(Saved data entries)
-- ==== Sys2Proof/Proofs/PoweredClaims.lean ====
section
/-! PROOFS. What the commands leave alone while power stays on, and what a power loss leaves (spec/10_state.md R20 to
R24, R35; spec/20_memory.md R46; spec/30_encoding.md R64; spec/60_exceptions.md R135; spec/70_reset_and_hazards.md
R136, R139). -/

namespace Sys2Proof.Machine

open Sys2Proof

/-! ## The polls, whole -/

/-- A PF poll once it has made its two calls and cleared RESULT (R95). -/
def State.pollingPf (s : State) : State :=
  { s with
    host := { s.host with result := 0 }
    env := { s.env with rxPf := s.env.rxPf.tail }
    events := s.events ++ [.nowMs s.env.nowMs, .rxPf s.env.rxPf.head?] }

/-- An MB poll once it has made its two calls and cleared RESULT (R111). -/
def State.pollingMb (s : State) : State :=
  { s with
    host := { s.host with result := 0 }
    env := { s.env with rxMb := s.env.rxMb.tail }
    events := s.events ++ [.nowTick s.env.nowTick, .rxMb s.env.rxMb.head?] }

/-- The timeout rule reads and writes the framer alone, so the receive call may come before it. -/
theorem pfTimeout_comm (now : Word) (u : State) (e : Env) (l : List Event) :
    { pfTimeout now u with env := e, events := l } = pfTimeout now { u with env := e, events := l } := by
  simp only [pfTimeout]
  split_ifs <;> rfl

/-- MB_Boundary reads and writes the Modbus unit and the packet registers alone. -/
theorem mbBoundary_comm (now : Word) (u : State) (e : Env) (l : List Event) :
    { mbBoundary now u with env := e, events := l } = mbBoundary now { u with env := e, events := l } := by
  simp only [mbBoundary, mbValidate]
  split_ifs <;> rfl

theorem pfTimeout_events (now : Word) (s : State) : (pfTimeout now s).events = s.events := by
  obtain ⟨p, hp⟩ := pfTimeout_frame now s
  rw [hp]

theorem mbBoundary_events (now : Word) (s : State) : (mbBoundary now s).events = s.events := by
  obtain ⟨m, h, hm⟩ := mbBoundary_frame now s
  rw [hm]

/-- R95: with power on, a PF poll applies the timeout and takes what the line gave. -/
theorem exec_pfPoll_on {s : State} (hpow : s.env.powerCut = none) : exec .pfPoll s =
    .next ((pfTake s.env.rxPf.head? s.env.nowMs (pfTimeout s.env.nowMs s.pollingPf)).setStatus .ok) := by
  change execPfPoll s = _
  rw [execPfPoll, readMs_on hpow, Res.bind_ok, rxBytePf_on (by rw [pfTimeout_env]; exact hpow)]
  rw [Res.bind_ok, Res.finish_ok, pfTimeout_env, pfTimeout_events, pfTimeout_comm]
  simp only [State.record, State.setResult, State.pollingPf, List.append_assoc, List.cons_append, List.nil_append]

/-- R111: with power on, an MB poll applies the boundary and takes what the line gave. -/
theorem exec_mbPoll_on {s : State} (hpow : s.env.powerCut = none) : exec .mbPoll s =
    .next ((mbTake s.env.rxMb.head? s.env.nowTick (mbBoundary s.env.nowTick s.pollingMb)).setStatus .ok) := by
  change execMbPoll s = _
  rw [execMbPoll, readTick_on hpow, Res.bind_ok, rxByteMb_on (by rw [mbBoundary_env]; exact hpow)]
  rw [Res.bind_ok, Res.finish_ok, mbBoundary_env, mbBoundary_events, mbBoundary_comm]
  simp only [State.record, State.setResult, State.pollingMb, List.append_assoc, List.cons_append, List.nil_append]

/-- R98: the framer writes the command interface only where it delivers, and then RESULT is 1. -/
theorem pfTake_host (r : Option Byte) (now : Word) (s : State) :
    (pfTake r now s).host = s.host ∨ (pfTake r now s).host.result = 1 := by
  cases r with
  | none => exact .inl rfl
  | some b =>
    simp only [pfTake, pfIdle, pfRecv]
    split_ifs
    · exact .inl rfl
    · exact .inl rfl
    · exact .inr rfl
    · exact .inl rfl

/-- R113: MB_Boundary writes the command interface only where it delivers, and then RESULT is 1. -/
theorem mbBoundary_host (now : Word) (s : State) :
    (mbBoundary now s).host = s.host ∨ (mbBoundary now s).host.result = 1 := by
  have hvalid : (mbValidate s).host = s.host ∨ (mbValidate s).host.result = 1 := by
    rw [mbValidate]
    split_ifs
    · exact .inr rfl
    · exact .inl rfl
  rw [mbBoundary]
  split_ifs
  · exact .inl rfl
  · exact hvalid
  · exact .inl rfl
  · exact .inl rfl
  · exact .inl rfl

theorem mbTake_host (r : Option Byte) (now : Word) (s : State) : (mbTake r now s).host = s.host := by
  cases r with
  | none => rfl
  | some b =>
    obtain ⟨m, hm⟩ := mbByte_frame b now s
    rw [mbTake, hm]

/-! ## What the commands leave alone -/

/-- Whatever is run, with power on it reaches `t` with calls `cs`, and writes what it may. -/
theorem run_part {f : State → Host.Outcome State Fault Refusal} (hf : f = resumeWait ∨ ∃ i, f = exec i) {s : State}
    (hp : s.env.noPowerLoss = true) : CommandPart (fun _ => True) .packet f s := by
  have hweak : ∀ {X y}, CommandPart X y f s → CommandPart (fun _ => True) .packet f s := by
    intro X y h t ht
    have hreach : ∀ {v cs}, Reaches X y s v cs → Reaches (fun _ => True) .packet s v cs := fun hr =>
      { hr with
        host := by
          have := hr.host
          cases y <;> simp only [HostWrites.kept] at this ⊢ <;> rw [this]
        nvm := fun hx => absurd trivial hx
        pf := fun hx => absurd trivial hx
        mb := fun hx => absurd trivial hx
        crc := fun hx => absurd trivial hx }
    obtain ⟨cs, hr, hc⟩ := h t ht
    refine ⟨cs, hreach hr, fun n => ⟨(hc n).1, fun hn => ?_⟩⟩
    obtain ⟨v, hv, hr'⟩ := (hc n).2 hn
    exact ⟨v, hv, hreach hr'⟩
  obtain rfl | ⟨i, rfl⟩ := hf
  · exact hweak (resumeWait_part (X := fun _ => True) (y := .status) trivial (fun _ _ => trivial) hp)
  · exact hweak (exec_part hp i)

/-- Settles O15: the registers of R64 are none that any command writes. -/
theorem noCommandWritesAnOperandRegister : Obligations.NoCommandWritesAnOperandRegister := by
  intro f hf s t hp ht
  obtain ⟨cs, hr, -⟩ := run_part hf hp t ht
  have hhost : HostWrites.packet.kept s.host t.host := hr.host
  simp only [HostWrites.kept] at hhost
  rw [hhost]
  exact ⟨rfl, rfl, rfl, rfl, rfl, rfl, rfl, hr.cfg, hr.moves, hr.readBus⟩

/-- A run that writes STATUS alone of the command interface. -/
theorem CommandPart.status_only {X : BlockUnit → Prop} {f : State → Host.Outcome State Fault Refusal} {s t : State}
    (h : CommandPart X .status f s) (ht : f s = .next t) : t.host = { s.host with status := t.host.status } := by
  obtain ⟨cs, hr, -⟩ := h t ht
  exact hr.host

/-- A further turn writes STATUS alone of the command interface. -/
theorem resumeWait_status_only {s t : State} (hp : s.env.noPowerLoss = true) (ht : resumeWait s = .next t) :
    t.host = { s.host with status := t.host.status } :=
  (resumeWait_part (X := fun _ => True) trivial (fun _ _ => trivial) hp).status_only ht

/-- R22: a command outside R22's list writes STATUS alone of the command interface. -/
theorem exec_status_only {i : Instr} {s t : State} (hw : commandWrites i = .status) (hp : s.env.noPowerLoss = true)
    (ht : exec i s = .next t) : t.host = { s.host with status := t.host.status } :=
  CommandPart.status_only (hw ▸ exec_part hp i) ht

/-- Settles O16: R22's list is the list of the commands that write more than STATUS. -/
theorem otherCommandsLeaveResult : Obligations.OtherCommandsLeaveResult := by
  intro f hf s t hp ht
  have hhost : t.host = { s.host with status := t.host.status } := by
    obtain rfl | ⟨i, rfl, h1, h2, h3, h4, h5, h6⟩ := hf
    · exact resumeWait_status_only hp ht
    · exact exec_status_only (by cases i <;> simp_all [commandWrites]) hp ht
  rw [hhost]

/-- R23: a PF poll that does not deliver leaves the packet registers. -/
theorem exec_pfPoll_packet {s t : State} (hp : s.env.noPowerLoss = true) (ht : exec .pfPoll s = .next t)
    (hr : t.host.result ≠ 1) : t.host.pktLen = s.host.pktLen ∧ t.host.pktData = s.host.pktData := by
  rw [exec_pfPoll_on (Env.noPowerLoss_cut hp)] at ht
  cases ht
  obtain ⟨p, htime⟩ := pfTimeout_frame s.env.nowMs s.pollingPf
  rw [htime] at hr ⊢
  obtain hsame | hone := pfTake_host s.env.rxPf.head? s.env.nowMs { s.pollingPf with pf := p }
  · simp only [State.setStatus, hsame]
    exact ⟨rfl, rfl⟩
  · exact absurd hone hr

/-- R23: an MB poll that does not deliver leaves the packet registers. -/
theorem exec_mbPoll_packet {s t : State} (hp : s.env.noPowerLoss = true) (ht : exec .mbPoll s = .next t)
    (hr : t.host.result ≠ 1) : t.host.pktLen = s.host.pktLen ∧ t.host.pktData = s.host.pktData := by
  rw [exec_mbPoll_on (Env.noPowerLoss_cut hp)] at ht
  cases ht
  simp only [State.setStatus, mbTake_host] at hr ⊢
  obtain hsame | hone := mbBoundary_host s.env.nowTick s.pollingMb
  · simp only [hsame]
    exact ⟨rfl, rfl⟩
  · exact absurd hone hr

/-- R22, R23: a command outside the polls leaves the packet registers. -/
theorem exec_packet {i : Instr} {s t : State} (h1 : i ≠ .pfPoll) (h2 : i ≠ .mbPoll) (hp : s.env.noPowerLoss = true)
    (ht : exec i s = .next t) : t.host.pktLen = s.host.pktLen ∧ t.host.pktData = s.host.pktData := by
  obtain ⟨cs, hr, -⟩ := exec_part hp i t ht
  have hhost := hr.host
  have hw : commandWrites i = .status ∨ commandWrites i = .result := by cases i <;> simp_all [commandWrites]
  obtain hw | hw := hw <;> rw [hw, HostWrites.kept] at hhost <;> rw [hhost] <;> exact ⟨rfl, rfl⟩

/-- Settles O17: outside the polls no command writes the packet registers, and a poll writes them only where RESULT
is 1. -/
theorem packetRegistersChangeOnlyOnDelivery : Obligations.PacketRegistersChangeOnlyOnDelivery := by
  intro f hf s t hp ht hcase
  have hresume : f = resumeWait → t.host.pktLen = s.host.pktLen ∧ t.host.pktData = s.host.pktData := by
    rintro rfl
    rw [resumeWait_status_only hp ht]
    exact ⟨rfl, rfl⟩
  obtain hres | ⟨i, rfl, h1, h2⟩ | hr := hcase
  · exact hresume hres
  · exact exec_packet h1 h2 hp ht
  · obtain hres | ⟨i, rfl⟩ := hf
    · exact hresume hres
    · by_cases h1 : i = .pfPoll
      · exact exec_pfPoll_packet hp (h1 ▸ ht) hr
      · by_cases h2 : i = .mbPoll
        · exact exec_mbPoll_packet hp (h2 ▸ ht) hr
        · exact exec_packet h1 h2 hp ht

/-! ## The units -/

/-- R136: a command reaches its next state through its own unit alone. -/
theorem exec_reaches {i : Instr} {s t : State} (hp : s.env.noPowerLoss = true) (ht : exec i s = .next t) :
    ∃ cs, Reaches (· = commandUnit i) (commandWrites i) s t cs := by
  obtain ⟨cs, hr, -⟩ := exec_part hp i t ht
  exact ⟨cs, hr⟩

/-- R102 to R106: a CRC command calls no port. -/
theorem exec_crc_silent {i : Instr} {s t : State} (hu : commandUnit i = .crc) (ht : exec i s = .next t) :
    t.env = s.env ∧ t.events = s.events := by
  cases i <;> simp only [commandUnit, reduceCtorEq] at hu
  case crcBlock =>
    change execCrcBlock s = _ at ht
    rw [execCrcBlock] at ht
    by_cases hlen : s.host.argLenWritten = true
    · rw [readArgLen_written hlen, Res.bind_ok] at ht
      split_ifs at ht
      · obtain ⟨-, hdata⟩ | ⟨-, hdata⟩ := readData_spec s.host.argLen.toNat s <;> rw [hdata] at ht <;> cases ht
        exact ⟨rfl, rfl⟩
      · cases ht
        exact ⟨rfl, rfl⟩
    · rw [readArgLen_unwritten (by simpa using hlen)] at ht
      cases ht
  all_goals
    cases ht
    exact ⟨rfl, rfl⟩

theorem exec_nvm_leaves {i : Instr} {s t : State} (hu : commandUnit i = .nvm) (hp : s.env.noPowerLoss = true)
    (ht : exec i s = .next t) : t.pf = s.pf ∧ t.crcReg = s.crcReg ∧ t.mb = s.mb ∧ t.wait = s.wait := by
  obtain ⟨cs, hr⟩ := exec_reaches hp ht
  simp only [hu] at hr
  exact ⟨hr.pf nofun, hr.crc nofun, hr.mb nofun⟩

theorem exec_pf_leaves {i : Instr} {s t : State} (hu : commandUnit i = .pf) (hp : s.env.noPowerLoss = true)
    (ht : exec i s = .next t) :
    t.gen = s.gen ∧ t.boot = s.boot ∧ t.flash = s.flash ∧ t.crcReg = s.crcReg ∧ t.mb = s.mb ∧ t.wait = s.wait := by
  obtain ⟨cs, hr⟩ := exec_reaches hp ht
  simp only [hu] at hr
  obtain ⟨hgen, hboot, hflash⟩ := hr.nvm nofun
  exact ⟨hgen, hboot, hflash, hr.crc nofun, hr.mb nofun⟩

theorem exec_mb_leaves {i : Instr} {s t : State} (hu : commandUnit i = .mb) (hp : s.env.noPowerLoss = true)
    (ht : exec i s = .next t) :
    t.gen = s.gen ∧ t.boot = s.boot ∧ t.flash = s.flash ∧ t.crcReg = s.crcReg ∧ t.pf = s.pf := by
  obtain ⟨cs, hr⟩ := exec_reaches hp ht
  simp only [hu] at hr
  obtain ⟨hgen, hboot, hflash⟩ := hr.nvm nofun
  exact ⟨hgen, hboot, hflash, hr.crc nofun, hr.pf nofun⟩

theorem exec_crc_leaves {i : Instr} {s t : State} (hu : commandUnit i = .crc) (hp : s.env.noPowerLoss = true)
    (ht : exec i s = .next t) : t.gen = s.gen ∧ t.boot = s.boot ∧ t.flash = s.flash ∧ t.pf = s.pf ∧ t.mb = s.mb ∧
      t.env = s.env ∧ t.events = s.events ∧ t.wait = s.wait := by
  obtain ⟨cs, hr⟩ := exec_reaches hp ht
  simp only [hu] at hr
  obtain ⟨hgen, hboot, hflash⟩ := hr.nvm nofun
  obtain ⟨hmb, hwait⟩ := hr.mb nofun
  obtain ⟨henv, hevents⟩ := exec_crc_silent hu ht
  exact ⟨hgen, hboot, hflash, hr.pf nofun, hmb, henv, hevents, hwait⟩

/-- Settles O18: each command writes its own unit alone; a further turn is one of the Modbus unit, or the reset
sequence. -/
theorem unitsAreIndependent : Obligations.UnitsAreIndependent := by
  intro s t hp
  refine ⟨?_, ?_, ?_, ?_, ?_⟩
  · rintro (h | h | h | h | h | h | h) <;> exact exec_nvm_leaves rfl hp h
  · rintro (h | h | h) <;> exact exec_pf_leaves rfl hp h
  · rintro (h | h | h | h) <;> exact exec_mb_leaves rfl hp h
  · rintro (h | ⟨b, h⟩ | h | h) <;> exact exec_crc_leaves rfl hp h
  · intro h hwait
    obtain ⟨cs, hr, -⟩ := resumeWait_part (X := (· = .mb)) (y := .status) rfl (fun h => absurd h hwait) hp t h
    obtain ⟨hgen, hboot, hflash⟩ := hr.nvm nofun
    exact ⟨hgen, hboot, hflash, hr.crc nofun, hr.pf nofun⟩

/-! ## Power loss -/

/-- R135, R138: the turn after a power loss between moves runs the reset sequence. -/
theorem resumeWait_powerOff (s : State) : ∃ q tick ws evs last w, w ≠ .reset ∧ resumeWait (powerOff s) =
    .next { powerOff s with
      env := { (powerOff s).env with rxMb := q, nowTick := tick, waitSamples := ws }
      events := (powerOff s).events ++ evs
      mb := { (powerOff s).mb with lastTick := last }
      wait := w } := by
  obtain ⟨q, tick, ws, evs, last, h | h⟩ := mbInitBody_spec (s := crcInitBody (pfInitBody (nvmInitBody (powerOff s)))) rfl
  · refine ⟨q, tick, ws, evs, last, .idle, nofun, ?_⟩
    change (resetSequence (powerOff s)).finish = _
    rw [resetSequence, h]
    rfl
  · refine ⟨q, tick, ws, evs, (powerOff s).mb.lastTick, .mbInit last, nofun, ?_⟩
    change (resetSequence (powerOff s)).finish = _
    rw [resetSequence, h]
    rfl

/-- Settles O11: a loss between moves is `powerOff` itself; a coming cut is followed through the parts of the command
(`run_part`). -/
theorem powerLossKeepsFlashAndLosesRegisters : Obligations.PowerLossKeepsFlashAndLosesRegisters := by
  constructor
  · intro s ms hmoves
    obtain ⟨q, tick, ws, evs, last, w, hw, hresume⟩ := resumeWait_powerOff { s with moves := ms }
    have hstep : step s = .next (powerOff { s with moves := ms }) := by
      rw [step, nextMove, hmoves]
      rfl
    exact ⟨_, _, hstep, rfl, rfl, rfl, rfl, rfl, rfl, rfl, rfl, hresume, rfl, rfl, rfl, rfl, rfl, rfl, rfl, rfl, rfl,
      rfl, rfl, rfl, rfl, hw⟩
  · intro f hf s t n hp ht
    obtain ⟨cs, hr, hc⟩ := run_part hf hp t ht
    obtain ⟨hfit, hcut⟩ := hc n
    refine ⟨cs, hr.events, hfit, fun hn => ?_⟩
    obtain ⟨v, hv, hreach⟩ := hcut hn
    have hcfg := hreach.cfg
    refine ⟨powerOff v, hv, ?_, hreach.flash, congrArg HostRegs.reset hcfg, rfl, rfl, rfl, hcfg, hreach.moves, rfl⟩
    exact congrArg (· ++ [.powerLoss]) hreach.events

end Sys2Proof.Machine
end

WHAT THE EXERCISE ASKS ▸ Set down, exactly as they stand above, the lines starting with the line with "The units -/" and going on through the line with "true) (ht : exec i", and no others.

FINAL ANSWER ▸
/-! ## The units -/

/-- R136: a command reaches its next state through its own unit alone. -/
theorem exec_reaches {i : Instr} {s t : State} (hp : s.env.noPowerLoss = true) (ht : exec i s = .next t) :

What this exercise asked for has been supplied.